Memórias/Memorialistas (XIX)

Vamos continuar a amarração dos trechos, ainda do primeiro volume, nos quais o Pedro Nava retrata a agonia dos que, para nosso deleite, urdem reminiscências coligando o passado ao presente sem tisnar a realidade.

“(…) A essas analogias podem servir ainda certos fragmentos de memória que – como nos sonhos, surgem, somem e remergulham feito coisas dentro de uma fervura de panela. Pedaços ora verdadeiros, ora ocultos por um símbolo. São tudo chaves, as chaves que eu também usei para abrir nossa velha casa e entrar, como nos jamais (…). Dela tenho recordações pessoais e não as recordações de Proust.

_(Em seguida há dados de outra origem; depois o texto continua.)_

-- ==== Sys2Proof/Machine/Operands.lean ====
section
/-!
DEFINITION. Operand forms: the address map (R96, R160, R161), the destination of a packet (R156–R159), who an access
belongs to, the permission table of the lofts (R104–R106, R112), the scheduler's table keys (R201), and register fields
named by unit.
-/
namespace Sys2Proof.Machine

/-- What a device-local address names (Table 07-6). -/
inductive Target where
  | loft (bank : Nat)
  | roomRam (room off : Nat)
  | engMem (e : Nat)
  | engProg (e : Nat)
  | scratch
  | csr (off : Nat)
  | window (w off : Nat)
  | nothing
  deriving DecidableEq, Repr

/-- Reserved CSR ranges (Table 07-7). -/
def csrReserved (off : Nat) : Bool :=
  (0x50000 ≤ off && off < 0x100000) || 0xE00000 ≤ off

/-- Decode a device-local address (R160). -/
def decodeAddr (a : Nat) : Target :=
  if a < 0x100000000 then .loft (a / 0x800000)
  else if a < 0x1000000000000 then
    if 0x100000000 ≤ a ∧ a ≤ 0x107FFFFFF then .roomRam ((a - 0x100000000) / 0x100000) (a % 0x100000)
    else if 0x110000000 ≤ a ∧ a ≤ 0x111FFFFFF then .engMem ((a - 0x110000000) / 0x20000)
    else if 0x112000000 ≤ a ∧ a ≤ 0x1127FFFFF then .engProg ((a - 0x112000000) / 0x8000)
    else if 0x120000000 ≤ a ∧ a ≤ 0x1201FFFFF then .scratch
    else if 0x140000000 ≤ a ∧ a ≤ 0x14FFFFFFF then
      (if csrReserved (a - 0x140000000) then .nothing else .csr (a - 0x140000000))
    else if 0x8000000000 ≤ a ∧ a ≤ 0xFFFFFFFFFF then
      .window ((a - 0x8000000000) / 0x400000000) ((a - 0x8000000000) % 0x400000000)
    else .nothing
  else .nothing

/-- The endpoint that serves a local target (Table 07-6). -/
def serveEp : Target → Nat
  | .loft b => 128 + b % 128
  | .roomRam n _ => n
  | .engMem e | .engProg e => 256 + e
  | .scratch | .csr _ => 546
  | .window _ _ | .nothing => 546

/-- The bus error cause of an address-form extent (R149): bytes A to A + LEN lie in one aligned 256-byte block. -/
def extentOk (a len : Nat) : Bool := a % 256 + len < 256

/-- Egress endpoint of a node's route (R158). -/
def State.routeEp (s : State) (m : Nat) : Option Nat :=
  if s.f Fld.CO_ROUTE_VALID m = 1 then
    some ((if s.f Fld.CO_ROUTE_KIND m = 1 then 528 else 512) + s.f Fld.CO_ROUTE_INDEX m)
  else none

/-- Outcome of decoding a packet at a router (R150, R156–R159, R163). -/
inductive Decoded where
  | toEp (ep : Nat) (p : Packet)
  | cause (c : Nat)
  deriving DecidableEq, Repr

/-- Route a packet to another node: HOPS left, a node ID assigned, a valid route. -/
def State.decodeRemote (s : State) (p : Packet) (m : Nat) : Decoded :=
  if s.f Fld.CO_NODE_VALID = 0 then .cause 6
  else if p.hops = 0 then .cause 7
  else match s.routeEp m with
    | some e => .toEp e p
    | none => .cause 6

/-- Decode a packet at its source router: extent, address map, window translation, route (R149, R157–R160). -/
def State.decodePkt (s : State) (p : Packet) : Decoded :=
  if addrForm p.type then
    if 2 ^ 58 ≤ p.dest then .cause 1
    else if !extentOk p.addr p.len then .cause 2
    else
      let m := p.dstNode
      if m = s.node then
        match decodeAddr p.addr with
        | .nothing => .cause 1
        | .window w off =>
          if s.f Fld.CO_RWIN_CTRL_ENABLE w = 1 then
            let base := 4096 * s.f Fld.CO_RWIN_BASE_LO_BASE w + 2 ^ 32 * s.f Fld.CO_RWIN_BASE_HI_BASE w
            let m' := s.f Fld.CO_RWIN_CTRL_NODE w
            s.decodeRemote { p with dest := 2 ^ 48 * m' + (base + off) % 2 ^ 48, win := w + 1 } m'
          else .cause 1
        | t => .toEp (serveEp t) p
      else s.decodeRemote p m
  else if p.dstNode = s.node then .toEp p.dstEp p
  else s.decodeRemote p p.dstNode

/-- Bytes of the metadata area of a range with 2^p pages (R290). -/
def metaSize (p : Nat) : Nat :=
  let pages := 2 ^ p
  let t := 4096 * ((520 * pages + 4095) / 4096)
  let h := (p - 3 + 2) / 3
  t + 64 * ((List.range (h + 1)).map fun k => 2 ^ (p - 3 * k)).sum
/-- The protected range that a request of this stack touches through a window translated here (R286): the range, whether it is the
data area, and the window offset. It is judged once, as the request is translated (R307). -/
def State.protHit (s : State) (p : Packet) : Option (Nat × Bool × Nat) :=
  if p.win = 0 ∨ !addrForm p.type ∨ p.srcEp = 545 ∧ p.srcNode = s.node then none
  else
    let w := p.win - 1
    let base := 4096 * s.f Fld.CO_RWIN_BASE_LO_BASE w + 2 ^ 32 * s.f Fld.CO_RWIN_BASE_HI_BASE w
    let off := (p.addr + 2 ^ 48 - base % 2 ^ 48) % 2 ^ 48
    (List.range 32).findSome? fun r =>
      if s.f Fld.CR_RANGE_STATE_STATE r = 0 ∨ s.f Fld.CR_RANGE_CTRL_ENABLE r = 0 ∨ s.f Fld.CR_RANGE_CTRL_WINDOW r ≠ w then none
      else
        let lp := s.f Fld.CR_RANGE_CTRL_LOG2PAGES r
        let d := 4096 * s.f Fld.CR_RANGE_BASE_BASE r
        let m := 4096 * s.f Fld.CR_RANGE_META_META r
        if d ≤ off ∧ off < d + 4096 * (2 ^ lp) then some (r, true, off)
        else if m ≤ off ∧ off < m + metaSize lp then some (r, false, off) else none

/-- A packet that a router drops (R150). -/
def State.malformed (s : State) (p : Packet) : Bool :=
  10 < p.type || vcOf p.type != p.vc || flitsOf p.type p.len != p.flits ||
    (!addrForm p.type && p.dstNode == s.node && 547 ≤ p.dstEp)

/-- The agent that issued a packet (Tables 02-2, 05-4). -/
def State.agentOf (s : State) (p : Packet) : Agent :=
  if p.srcNode ≠ s.node then
    .remote p.srcNode p.srcEp
  else if p.srcEp < 128 then .plane p.srcEp p.srcPlane
  else if p.srcEp < 256 then .mowing
  else if p.srcEp < 512 then .engine (p.srcEp - 256)
  else if p.srcEp < 544 then .dma
  else if p.srcEp = 544 then .sched
  else if p.srcEp = 545 then .crypto
  else if p.srcPlane = 1 then .debug
  else .mp

/-- Whether an agent is a room plane: fabric class (R23). -/
def Agent.fabric : Agent → Bool
  | .plane _ _ => true
  | _ => false

/-- The owner code of an agent, where it can own a bank (Table 05-3). -/
def Agent.code : Agent → Option Owner
  | .plane r p => some { kind := 0, id := 4 * r + p }
  | .engine e => some { kind := 1, id := e }
  | .sched => some { kind := 2, id := 0 }
  | .mp => some { kind := 3, id := 0 }
  | .crypto => some { kind := 4, id := 0 }
  | .selftest => some { kind := 5, id := 0 }
  | _ => none

/-- The stair (and room) of a bank. -/
def bankStair (b : Nat) : Nat := b % 128

/-- Whether an owner's home port is the row port: a plane of the stair's room (R104). -/
def rowHome (o : Owner) (b : Nat) : Bool := o.kind == 0 && o.id / 4 == bankStair b

def State.handover (s : State) (b : Nat) : Bool := s.f Fld.LB_OWNER_HANDOVER b = 1
def State.nextOwner (s : State) (b : Nat) : Owner :=
  { kind := s.f Fld.LB_NEXT_OWNER_KIND b, id := s.f Fld.LB_NEXT_OWNER_ID b }
def State.guest (s : State) (b : Nat) : Option Owner :=
  if s.f Fld.LB_GUEST_VALID b = 1 then some { kind := s.f Fld.LB_GUEST_KIND b, id := s.f Fld.LB_GUEST_ID b } else none

/-- Permission of a service-lane access (R105, R106, R108): owner, guest of the second port, management processor, port
DMA and remote agents under REMOTE_OK, the round, slices, debug (whose level the TAP checks). During a handover the old owner, its guest and those
acting for it are refused, and the new owner is admitted (its accesses wait in the queue). -/
def State.laneOk (s : State) (a : Agent) (b : Nat) : Bool :=
  if s.fallowBank b then false
  else match a with
    | .mp => true
    | .mowing | .selftest => !s.retained b
    | .dma | .remote _ _ => s.f Fld.LB_CTRL_REMOTE_OK b = 1 && !s.handover b
    | .debug => true
    | .load _ => true
    | a =>
      if s.handover b then a.code == some (s.nextOwner b)
      else a.code == some (s.owner b) ||
        (s.dual b && rowHome (s.owner b) b && s.guest b != none && a.code == s.guest b)

/-- Permission of a row-port access of plane p of the stair's room (R12, R104, R105, R108). -/
def State.rowOk (s : State) (room p b : Nat) : Bool :=
  let me : Owner := { kind := 0, id := 4 * room + p }
  if s.fallowBank b || bankStair b != room then false
  else if s.handover b then s.nextOwner b == me
  else s.owner b == me || (s.dual b && !rowHome (s.owner b) b && s.guest b == some me)

/-- Access to a bank in retention (Table 05-7): none when the bank is not retained or waking; some true when the access
is held and starts a wake; some false when it is refused. -/
def State.retentionHold (s : State) (b : Nat) : Option Bool :=
  if s.retained b then some (s.f Fld.LB_PWR_CAUSE b = 1 && s.f Fld.LB_CTRL_AUTOWAKE b = 1) else none

/-- Keys of the scheduler's staged table entries, above CSR space: template word i of entry e, image ID words, location
control and data words (R173, R201). -/
def tplKey (e i : Nat) : Nat := 0x10000000 + 16 * e + 4 * i
def imgKey (e i : Nat) : Nat := 0x10100000 + 8 * e + 4 * i
def locKey (e i : Nat) : Nat := 0x10200000 + 8 * e + 4 * i

/-- The storage key that a table register's write stages (R201); other registers stage under their own offset. -/
def State.stageKey (s : State) (r : Reg) (i : Nat) : Nat :=
  match r with
  | .SC_TPL_DATA_0 => tplKey (s.f Fld.SC_TPL_IDX_INDEX) 0
  | .SC_TPL_DATA_1 => tplKey (s.f Fld.SC_TPL_IDX_INDEX) 1
  | .SC_TPL_DATA_2 => tplKey (s.f Fld.SC_TPL_IDX_INDEX) 2
  | .SC_TPL_DATA_3 => tplKey (s.f Fld.SC_TPL_IDX_INDEX) 3
  | .SC_IMG_ID_LO => imgKey (s.f Fld.SC_IMG_IDX_INDEX) 0
  | .SC_IMG_ID_HI => imgKey (s.f Fld.SC_IMG_IDX_INDEX) 1
  | .SC_LOC_CTRL => locKey (s.f Fld.SC_LOC_IDX_INDEX) 0
  | .SC_LOC_DATA => locKey (s.f Fld.SC_LOC_IDX_INDEX) 1
  | r => r.addr i

end Sys2Proof.Machine
end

Recordações que não posso sacrificar porque o último também as teve. Não as roubei (…).

Notem que o mineiro genial é um fingidor porque não há como admitir tenha penado tanto para descrever o que já acontecera. A marca que fica é de palavras ininterruptamente jogadas na tela, sem sacrifício algum para o artista, que pinta letras duras mas poéticas. Diante de fertilidade literária impressionante, os ledores puxamos com acuidade o que ficou para trás, no embalo da visão retrospectiva dilatada que o escritor nos proporciona.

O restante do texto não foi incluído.